Input for this task:
┌────────

-- ==== Sys2Proof/Certificates/Slice0/Obligations.lean ====
section
/-!
DEFINITION. The statements for the provers. A statement about a command is made of a `quiet` state (nothing of an
earlier event is left to carry out, log entry 8). Its conclusion is the next state, written out, or a next
state `t` with the equation `t = s with the fields the command may change`, which is its frame: every other
field, packet memory among them, is as it was.
-/

open Sys2Proof Sys2Proof.Machine

/-! ### Records, the step, reset -/

/-- Tables 12-7 and 12-8, R179, R192: reading the record of a well-formed software command gives the command,
with every operand; and whatever 32 bytes the command ring holds, they read as a well-formed command, a code
that names nothing as an unknown command and never as a neighbour of it. -/
def Obligations.CommandRecordsRoundTrip : Prop :=
  (∀ (c : Instr) (r : List Byte), c.wf = true → encodeCommand c = some r →
    r.length = 32 ∧ decodeCommand r = c) ∧
  (∀ r : List Byte, (decodeCommand r).wf = true ∧ (encodeCommand (decodeCommand r)).isSome = true ∧
    (byteAt r 0 ∉ commandCodes → decodeCommand r = .unknownCommand (byteAt r 0) (half r 2)))

/-- The model's choice (log entry 13): a step takes the command at the front of the queue and runs it with the
queue's rest. -/
def Obligations.StepRunsTheFrontCommand : Prop :=
  ∀ (s : State) (c : Instr) (rest : List Instr), s.pending = c :: rest →
    step s = exec c { s with pending := rest }

/-- The model's choice (log entry 13), over R151, R128 and R115: on an empty queue nothing happens while
UNANCHORED; otherwise the row of the event the timebase has brought about joins the queue, the boundary at the
superframe's end, else the start of the slot that has come, else the end of a hold budget of which one µs or
less is left; with none of them due one µs passes, which uses up a hold budget that runs. -/
def Obligations.EmptyQueueLetsTimePass : Prop :=
  ∀ s : State, s.pending = [] → s.quiet = true →
    (s.path.engine = .unanchored → step s = .next s) ∧
    (s.path.engine ≠ .unanchored → s.superframeEnd ≤ s.timing.timebase →
      step s = .next { s with pending := [.superframeBoundary []] }) ∧
    (s.path.engine ≠ .unanchored → s.timing.timebase < s.superframeEnd → s.timing.nextSlot < 64 →
      s.slotTime s.timing.nextSlot ≤ s.timing.timebase → step s = .next { s with pending := [.slotStart] }) ∧
    (s.path.engine ≠ .unanchored → s.timing.timebase < s.superframeEnd →
      (64 ≤ s.timing.nextSlot ∨ s.timing.timebase < s.slotTime s.timing.nextSlot) →
      (∀ a d k, s.path.slot = .deciding a d k → k ≤ 1 →
        step s = .next { s with pending := [.holdBudgetExpiry] }) ∧
      (∀ a d k, s.path.slot = .deciding a d (k + 2) →
        step s = .next { s with
          timing := { s.timing with timebase := s.timing.timebase + 1 }
          pins := { s.pins with sfs := s.pins.sfs.drop 1 }
          path := { s.path with slot := .deciding a d (k + 1) } }) ∧
      ((∀ a d k, s.path.slot ≠ .deciding a d k) →
        step s = .next { s with
          timing := { s.timing with timebase := s.timing.timebase + 1 }
          pins := { s.pins with sfs := s.pins.sfs.drop 1 } }))

/-- R38, R37, R51, R43, R70, R111, R115, R122, R129, R150, R10, R146, R162, R165, R177, R181: the values of a pin
reset, by the tables of the chapters: 2-6 and 2-7, 3-2 and 3-5, 5-3 and 5-4, 7-2, 8-3, and those of the Memory
Path, the Local Intake, the Command Unit and the Report Writer. -/
def Obligations.ResetHasTheManualsValues : Prop :=
  (State.reset.path.engine = .unanchored ∧ State.reset.path.windows = none ∧
    State.reset.path.slot = .empty ∧ State.reset.path.waiting = [] ∧ State.reset.path.queue = [] ∧
    State.reset.path.tails = [] ∧ State.reset.path.holdBudget = 4 ∧
    (∀ p, State.reset.mark p = .none) ∧ State.reset.path.staging = List.replicate 256 0) ∧
  (State.reset.classifier = .idle ∧ State.reset.intake = ⟨0, 0, .idle⟩) ∧
  ((∀ g, State.reset.frame g = none) ∧ State.reset.freeCount = 512 ∧ State.reset.pool.heldList = [] ∧
    State.reset.pool.backlog = [] ∧ (∀ n, State.reset.queuedCount n = 0) ∧
    State.reset.pool.heldLimit = 32 ∧ State.reset.pool.reserve = 32 ∧
    State.reset.pool.maxAgeExpedited = 4 ∧ State.reset.pool.maxAgeInteractive = 8 ∧
    State.reset.pool.maxAgeBulk = 64 ∧ State.reset.pool.maxAgeBackground = 255 ∧
    State.reset.pool.holdTimeout = 8) ∧
  ((∀ n, State.reset.link n =
      { neighbour := none, state := .empty, floor := 0, ceiling := 7, attempts := 4, rate := 0, pace := 0,
        estimate := 16384, cost := 4072, undelivered := 0, missCount := 0, heard := false,
        probeSent := false, defaultBudget := 1, weight := 4, upStep := 4, downStep := 1,
        blockThreshold := 2, blockHold := 16, queueCap := 96, interleave := 0, climb := none,
        lastDelivered := false, lastRetried := false, climbing := false,
        sticky := ⟨false, false, false, false, false⟩, attention := 0, planPair := none,
        timingPair := none }) ∧
    (∀ n, (State.reset.link n).atFloor = true ∧ (State.reset.link n).atCeiling = false) ∧
    State.reset.linkTable.pendingReplies = [] ∧ State.reset.linkTable.openTimeout = 16 ∧
    State.reset.linkTable.missLimit = 8 ∧ State.reset.linkTable.acceptUnsolicited = false) ∧
  ((∀ p, State.reset.routes.entry p = none) ∧ State.reset.routes.cursor = 0 ∧
    State.reset.routes.ownSeq = 0 ∧ State.reset.routes.boundaryCount = 0 ∧
    State.reset.routes.penalty = 40 ∧ State.reset.routes.hysteresis = 20 ∧
    State.reset.routes.startSeq = 0) ∧
  ((∀ c, (State.reset.sched.plan c).generation = 0 ∧ bankGet (State.reset.sched.plan c).slots 0 = .beacon ∧
      ∀ j, j ≠ 0 → bankGet (State.reset.sched.plan c).slots j = .shared) ∧
    State.reset.sched.active = .a ∧ State.reset.sched.stage = .none ∧ State.reset.sched.slotFactor = 4 ∧
    State.reset.sched.ringSize = none ∧ State.reset.sched.producer = 0 ∧ State.reset.sched.lap = false ∧
    State.reset.sched.inFlight = [] ∧ (∀ b, State.reset.bufferFree b = true) ∧
    State.reset.sched.nextBeacon = false ∧ State.reset.sched.probePointer = 15 ∧
    State.reset.completion = ⟨[], 0⟩) ∧
  (State.reset.timing.timebase = 0 ∧ State.reset.timing.number = 0 ∧ State.reset.timing.adjust = 0 ∧
    State.reset.timing.stepEnd = none ∧ State.reset.timing.role = .follower ∧
    State.reset.timing.pendingRoot = false ∧ State.reset.timing.propagation = 2 ∧
    State.reset.timing.state = .seeking ∧ State.reset.timing.outliers = 0 ∧
    State.reset.timing.silence = 0 ∧ State.reset.timing.holdover = 0 ∧ State.reset.timing.heard = false ∧
    (∀ n, bankGet State.reset.timing.sightings n = none)) ∧
  (State.reset.command = ⟨0, 0, .idle, []⟩ ∧ State.reset.reports.producer = 0 ∧
    State.reset.reports.phase = false ∧ State.reset.reports.consumed = 0 ∧
    State.reset.reports.planLatch = none ∧ State.reset.reports.timingLatch = none ∧
    State.reset.reports.intEnable = false ∧ State.reset.reports.chosen = none ∧ State.reset.int = false)

/-- The laws of `State.Safe` hold right after reset, and nothing is left to carry out. -/
def Obligations.ResetIsSafe : Prop := State.Safe State.reset ∧ State.reset.quiet = true

/-! ### What every step keeps -/

/-- The model's choice (log entry 4): packet memory, kept as a list of cells, keeps its canonical form. -/
def Obligations.StepKeepsMemoryForm : Prop :=
  ∀ s t : State, Memory.wf s.mem = true → step s = .next t → Memory.wf t.mem = true

/-- R72: the delivery estimate, the cost and the rate of every link record stay in their ranges. The bounds
carry the climb with them, since an act of a climb writes r and the ceiling. -/
def Obligations.StepKeepsLinkBounds : Prop :=
  ∀ s t : State, (∀ n, (s.link n).boundsOk = true) → step s = .next t →
    ∀ n, (t.link n).boundsOk = true ∧ (t.link n).estimate ≤ 32768 ∧ 1 ≤ (t.link n).cost ∧
      (t.link n).cost ≤ 65535 ∧ (t.link n).floor ≤ (t.link n).rate ∧ (t.link n).rate ≤ (t.link n).ceiling

/-- R90, R91: no next hop of a route entry has the metric 65535, and an alternate is another link than its
primary. -/
def Obligations.StepKeepsRouteMetrics : Prop :=
  ∀ s t : State, (∀ p e, s.routes.entry p = some e → e.body.ok = true) → step s = .next t →
    ∀ p e, t.routes.entry p = some e → e.body.ok = true

/-- R17, R20, R21, R22: every tag stands in the one place its entry's state names, and at most one tagless item
waits in the release backlog. -/
def Obligations.StepKeepsPoolPlaces : Prop :=
  ∀ s t : State, s.PoolOk → step s = .next t → t.PoolOk

/-- R171: the injection queue never holds more than 16 accesses, and an issuer keeps a tail only while it is
full. -/
def Obligations.StepKeepsInjectionQueue : Prop :=
  ∀ s t : State, s.path.queueOk = true → step s = .next t →
    t.path.queueOk = true ∧ t.path.queue.length ≤ 16 ∧ (t.path.tails = [] ∨ t.path.queue.length = 16)

/-- R142: the number of in-flight descriptors never exceeds the transmit ring size. -/
def Obligations.StepKeepsInFlightBound : Prop :=
  ∀ s t : State, s.sched.inFlight.length ≤ s.sched.ringSize.getD 0 → step s = .next t →
    t.sched.inFlight.length ≤ t.sched.ringSize.getD 0

/-! ### The Memory Path -/

/-- The model's choice (log entry 3) over R163: an access that is not a power of two of 1..64 bytes, naturally
aligned and inside the address space is a fault, in every row that is a system-side access. -/
def Obligations.MalformedAccessesFault : Prop :=
  ∀ (s : State) (a : BitVec 32) (d : List Byte) (n : Nat),
    (accessOk a.toNat d.length = false →
      exec (.anchorWrite a d) s = .fault .malformedAccess ∧
      exec (.anchorCommit a d) s = .fault .malformedAccess ∧
      exec (.systemWrite a d) s = .fault .malformedAccess ∧
      exec (.droppedWrite a d) s = .fault .malformedAccess ∧
      exec (.receiveCompletionWrite a d) s = .fault .malformedAccess ∧
      exec (.transmitCompletionWrite a d) s = .fault .malformedAccess ∧
      exec (.commandPostWord a d) s = .fault .malformedAccess ∧
      exec (.localPostWord a d) s = .fault .malformedAccess ∧
      exec (.reportConsumedWord a d) s = .fault .malformedAccess) ∧
    (accessOk a.toNat n = false → exec (.descriptorFetch a n) s = .fault .malformedAccess)

/-- R163: the writes of a run are accesses of the form every access has, follow one another without a gap and
cover exactly the bytes concerned. -/
def Obligations.WriteRunsCoverTheirBytes : Prop :=
  ∀ (a : Nat) (d : List Byte), a + d.length ≤ 4294967296 →
    (writeRun a d).flatMap Prod.snd = d ∧
    (∀ w ∈ writeRun a d, accessOk w.1 w.2.length = true ∧ w.1 / 64 = (w.1 + w.2.length - 1) / 64) ∧
    (∀ (i : Nat) (w : Nat × List Byte), (writeRun a d)[i]? = some w →
      w.1 = a + (((writeRun a d).take i).flatMap Prod.snd).length)

/-- R166, R172: a system-side write whose action is to pass reaches memory, and nothing else changes; while the
injection queue is full its heads are taken first, until an entry stands free. A write that touches no window passes while RUNNING or QUIESCING, and
every write outside the anchor window passes while UNANCHORED. A write any byte of which lies in the transmit
ring, the report ring or the frame area is completed without reaching memory while RUNNING or QUIESCING. -/
def Obligations.SystemWritesPassOrAreDropped : Prop :=
  ∀ (s : State) (a : BitVec 32) (d : List Byte), s.quiet = true → s.pathFree = true →
    accessOk a.toNat d.length = true →
    (s.writeAction a.toNat d = .passes → s.queueFull = false →
      exec (.systemWrite a d) s = .next { s with mem := memWrite s.mem a.toNat d }) ∧
    (∀ k, s.writeAction a.toNat d = .passes → k ≤ 512 →
      (∀ i, i < k → (Nat.iterate State.takeHead i s).queueFull = true) →
      (Nat.iterate State.takeHead k s).queueFull = false →
      exec (.systemWrite a d) s = .next ((Nat.iterate State.takeHead k s).store a.toNat d).proceed) ∧
    (∀ w, s.path.engine ≠ .unanchored → s.path.windows = some w →
      (∀ r ∈ w.ranges, overlaps a.toNat d.length r.1 r.2 = false) → s.writeAction a.toNat d = .passes) ∧
    (∀ sel, s.path.engine = .unanchored → s.pins.anchorSel = some sel →
      inside a.toNat d.length (anchorBase sel) 256 = false → s.writeAction a.toNat d = .passes) ∧
    (∀ w, s.path.engine ≠ .unanchored → s.path.windows = some w →
      (overlaps a.toNat d.length w.txBase (16 * w.txSize) = true ∨
        overlaps a.toNat d.length w.repBase (32 * w.repSize) = true ∨
        overlaps a.toNat d.length w.frameBase 4096 = true) →
      exec (.droppedWrite a d) s = .next s)

/-- R174: while UNANCHORED a write into the anchor window that covers no byte of the commit field passes to
memory and replaces the staging bytes at the same offset; nothing else changes. -/
def Obligations.AnchorWritesAreStaged : Prop :=
  ∀ (s : State) (sel : BitVec 2) (a : BitVec 32) (d : List Byte), s.quiet = true → s.pathFree = true →
    s.queueFull = false → accessOk a.toNat d.length = true → s.path.engine = .unanchored →
    s.pins.anchorSel = some sel → inside a.toNat d.length (anchorBase sel) 256 = true →
    overlaps (a.toNat - anchorBase sel) d.length 0xFC 4 = false →
    exec (.anchorWrite a d) s = .next { s with
      mem := memWrite s.mem a.toNat d
      path := { s.path with staging := overlay s.path.staging (a.toNat - anchorBase sel) d } }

└────────

Your objective: Which of the lines above hold the string "RUNNING"? Pick each of them out.

Exercise result:
injection queue is full its heads are taken first, until an entry stands free. A write that touches no window passes while RUNNING or QUIESCING, and
ring, the report ring or the frame area is completed without reaching memory while RUNNING or QUIESCING. -/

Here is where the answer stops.